Los clavos detrás de la puerta: controlar el mal carácter
Hay personas que por naturaleza tienen un carácter complicadísimo. Otras, por las mismas experiencias duras de la vida, han ido transformándose en intratables por su forma de reaccionar y tratar a sus semejantes.
Esta historia nos va a servir para ilustrar un poco el efecto de nuestras acciones cuando nos dejamos llevar por la ira o nuestro mal carácter.
Cuentan que había un muchacho que tenía un mal genio de esos que explotan sin control y con mucha facilidad. Su padre le quiso dar una lección de vida, así que le entregó cierta cantidad de clavos y le dijo que cada vez que perdiera la paciencia y reaccionara mal contra una persona, debía clavar uno de esos clavos detrás de la puerta.
Cuando llegó el día en que ya no hubo necesidad de clavar ninguno, porque su mal genio estaba controlado, informó a su padre de aquel gran logro. Su papá le puso un nuevo reto: por cada día que pasaba sin enojarse ni perder el control, debía retirar uno de esos clavos hasta dejar la puerta sin ninguno. Y así fue, llegó por fin el día en que terminó su tarea.
Su padre lo tomó de la mano y lo llevó hasta la puerta. Le dijo: «Has trabajado duro, hijo mío; pero mira todos esos hoyos en la puerta. Nunca más será la misma. Cada vez que tú pierdes la paciencia, dejas cicatrices exactamente como esas en cada persona que dañas»
En efecto, cada vez que ofendemos cuando nuestra ira nos gana y perdemos el control, podremos quitar ese clavo pidiendo perdón por la ofensa, pero igual, la cicatriz queda.
El peor error que se puede cometer es arremeter contra alguien en un momento de furia. Son esos momentos en que decimos más de la cuenta, sin pensar mucho en el contenido de nuestras expresiones. Hay padres de familia que dejan una huella imborrable en sus hijos, a tal grado de crearles traumas severos que marcan su futuro para siempre; porque no hay peor ofensa que la que se recibe del ser del que más amor se espera, sin embargo, en esos momentos de cólera incontrolable, surgen ofensas tan graves que crean frustraciones que determinan el carácter mismo de las personas para su futuro. A no ser que un milagro de sanación interior borre esas heridas y restaure la paz en un hijo afectado, ese trauma durará para siempre.

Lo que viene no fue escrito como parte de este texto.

/-- Objects of R475. -/
def objsR475 : List ObjRow := [
  { name := "MACSEC_POLICY", loc := .at 0x7000 8 512 1 1, type := (.u 1), h := .none, f := .none, o := .rws, kept := .g, rng := (.rng 0 2), resv := 0, reg := fun u _ => Reg.macsecPolicy u },
  { name := "CIPHER", loc := .at 0x7000 8 512 2 2, type := (.u 1), h := .none, f := .none, o := .rws, kept := .g, rng := (.rng 0 1), resv := 0, reg := fun u _ => Reg.cipher u },
  { name := "TX_SCI", loc := .at 0x7000 8 512 3 3, type := (.oct 8), h := .none, f := .none, o := .rws, kept := .g, rng := .any, resv := 0, reg := fun u _ => Reg.txSci u },
  { name := "CONF_OFFSET", loc := .at 0x7000 8 512 4 4, type := (.u 1), h := .none, f := .none, o := .rws, kept := .g, rng := (.oneOf [0, 30, 50]), resv := 0, reg := fun u _ => Reg.confOffset u },
  { name := "ENCRYPT", loc := .at 0x7000 8 512 5 5, type := .bool, h := .none, f := .none, o := .rws, kept := .g, rng := .any, resv := 0, reg := fun u _ => Reg.encrypt u },
  { name := "INCLUDE_SCI", loc := .at 0x7000 8 512 6 6, type := .bool, h := .none, f := .none, o := .rws, kept := .g, rng := .any, resv := 0, reg := fun u _ => Reg.includeSci u },
  { name := "TX_ENCODING_AN", loc := .at 0x7000 8 512 7 7, type := (.u 1), h := .none, f := .none, o := .rw, kept := .g, rng := (.rng 0 3), resv := 0, reg := fun u _ => Reg.txEncodingAn u },
  { name := "VALIDATE", loc := .at 0x7000 8 512 8 8, type := (.u 1), h := .none, f := .none, o := .rws, kept := .g, rng := (.rng 0 2), resv := 0, reg := fun u _ => Reg.validate u },
  { name := "REPLAY_PROTECT", loc := .at 0x7000 8 512 9 9, type := .bool, h := .none, f := .none, o := .rws, kept := .g, rng := .any, resv := 0, reg := fun u _ => Reg.replayProtect u },
  { name := "REPLAY_WINDOW", loc := .at 0x7000 8 512 10 10, type := (.u 4), h := .none, f := .none, o := .rws, kept := .g, rng := (.rng 0 (2^30-1)), resv := 0, reg := fun u _ => Reg.replayWindow u },
  { name := "BYPASS_ETYPE", loc := .at 0x7000 8 512 11 11, type := (.oct 4), h := .none, f := .none, o := .rws, kept := .g, rng := .any, resv := 0, reg := fun u _ => Reg.bypassEtype u },
  { name := "PN_WARN", loc := .at 0x7000 8 512 12 12, type := (.u 8), h := .none, f := .none, o := .rws, kept := .g, rng := .any, resv := 0, reg := fun u _ => Reg.pnWarn u },
  { name := "TX_SA_STATE", loc := .sa 1, type := (.u 1), h := .none, f := .none, o := .ro, kept := .g, rng := .any, resv := 0, reg := fun u k => Reg.saState u k },
  { name := "TX_KEY_BLOB", loc := .sa 2, type := (.oct 48), h := .none, f := .none, o := .wo, kept := .v, rng := .any, resv := 0, reg := fun u k => Reg.saKeyBlob u k },
  { name := "TX_KI", loc := .sa 3, type := (.oct 16), h := .none, f := .none, o := .rw, kept := .g, rng := .any, resv := 0, reg := fun u k => Reg.saKi u k },
  { name := "TX_SSCI", loc := .sa 4, type := (.u 4), h := .none, f := .none, o := .rw, kept := .g, rng := .any, resv := 0, reg := fun u k => Reg.saSsci u k },
  { name := "TX_SALT", loc := .sa 5, type := (.oct 12), h := .none, f := .none, o := .rw, kept := .g, rng := .any, resv := 0, reg := fun u k => Reg.saSalt u k },
  { name := "TX_NEXT_PN", loc := .sa 6, type := (.u 8), h := .none, f := .none, o := .rw, kept := .g, rng := (.rng 1 (2^64-2)), resv := 0, reg := fun u k => Reg.saNextPn u k },
  { name := "TX_RESERVED_END", loc := .sa 7, type := (.u 8), h := .none, f := .none, o := .ro, kept := .g, rng := .any, resv := 0, reg := fun u k => Reg.saReservedEnd u k },
  { name := "TX_DURABLE", loc := .sa 8, type := .bool, h := .none, f := .none, o := .rw, kept := .g, rng := .any, resv := 0, reg := fun u k => Reg.saDurable u k },
  { name := "TX_INSTALL", loc := .sa 9, type := .bool, h := .none, f := .none, o := .rw, kept := .g, rng := .any, resv := 0, reg := fun u k => Reg.saInstall u k },
  { name := "TX_PN_STALLS", loc := .at 0x7001 8 512 1 1, type := (.u 4), h := .none, f := .none, o := .ro, kept := .v, rng := .any, resv := 0, reg := fun u _ => Reg.txPnStalls u },
  { name := "RX_SCI", loc := .rxsc 1, type := (.oct 8), h := .none, f := .none, o := .rws, kept := .g, rng := .any, resv := 0, reg := fun u _ => Reg.rxSci u },
  { name := "RX_SC_ENABLE", loc := .rxsc 2, type := .bool, h := .none, f := .none, o := .rws, kept := .g, rng := .any, resv := 0, reg := fun u _ => Reg.rxScEnable u }]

Conviene pensar bien antes de hablar. Meditar bien si lo que vamos a decir es más importante que el silencio, sin embargo, «pensar» es lo que más cuesta en los momentos de ira.
Hay un santo que dio una recomendación muy peculiar a una esposa para que no hablara de más cuando estuviera enojada con su esposo: le recomendó el agua bendita; sí, el agua bendita. Cuando estuviera fuera de control por su mal carácter, debía llenarse la boca con agua bendita, sin tragar ni botar esa agua, hasta que su cólera estuviera bajo control. Y problema resuelto…
Conviene meditar en estos textos bíblicos:
«Una respuesta suave calma el furor, una palabra hiriente aumenta la ira. La lengua de los sabios hace agradable la ciencia, la boca de los insensatos esparce necedad.» (Proverbios 15,1-2)
«El que demora en enojarse da muestra de inteligencia, el que no se domina manifiesta su locura» (Proverbios 14,29)
Es muy cierto que hay que amar a las personas como son, pero no por eso debemos actuar sin prever el daño que hacemos a los demás en los momentos de ira y enojo incontrolable. Eso de «así soy y así me tienen que aceptar», es irresponsable si mi forma de ser hace daño severo a los demás. Más en la familia, una herida duele y si no se sabe manejar bien esa situación para sanar y restablecer la armonía, las secuelas son capaces de causar destrucciones desastrosas.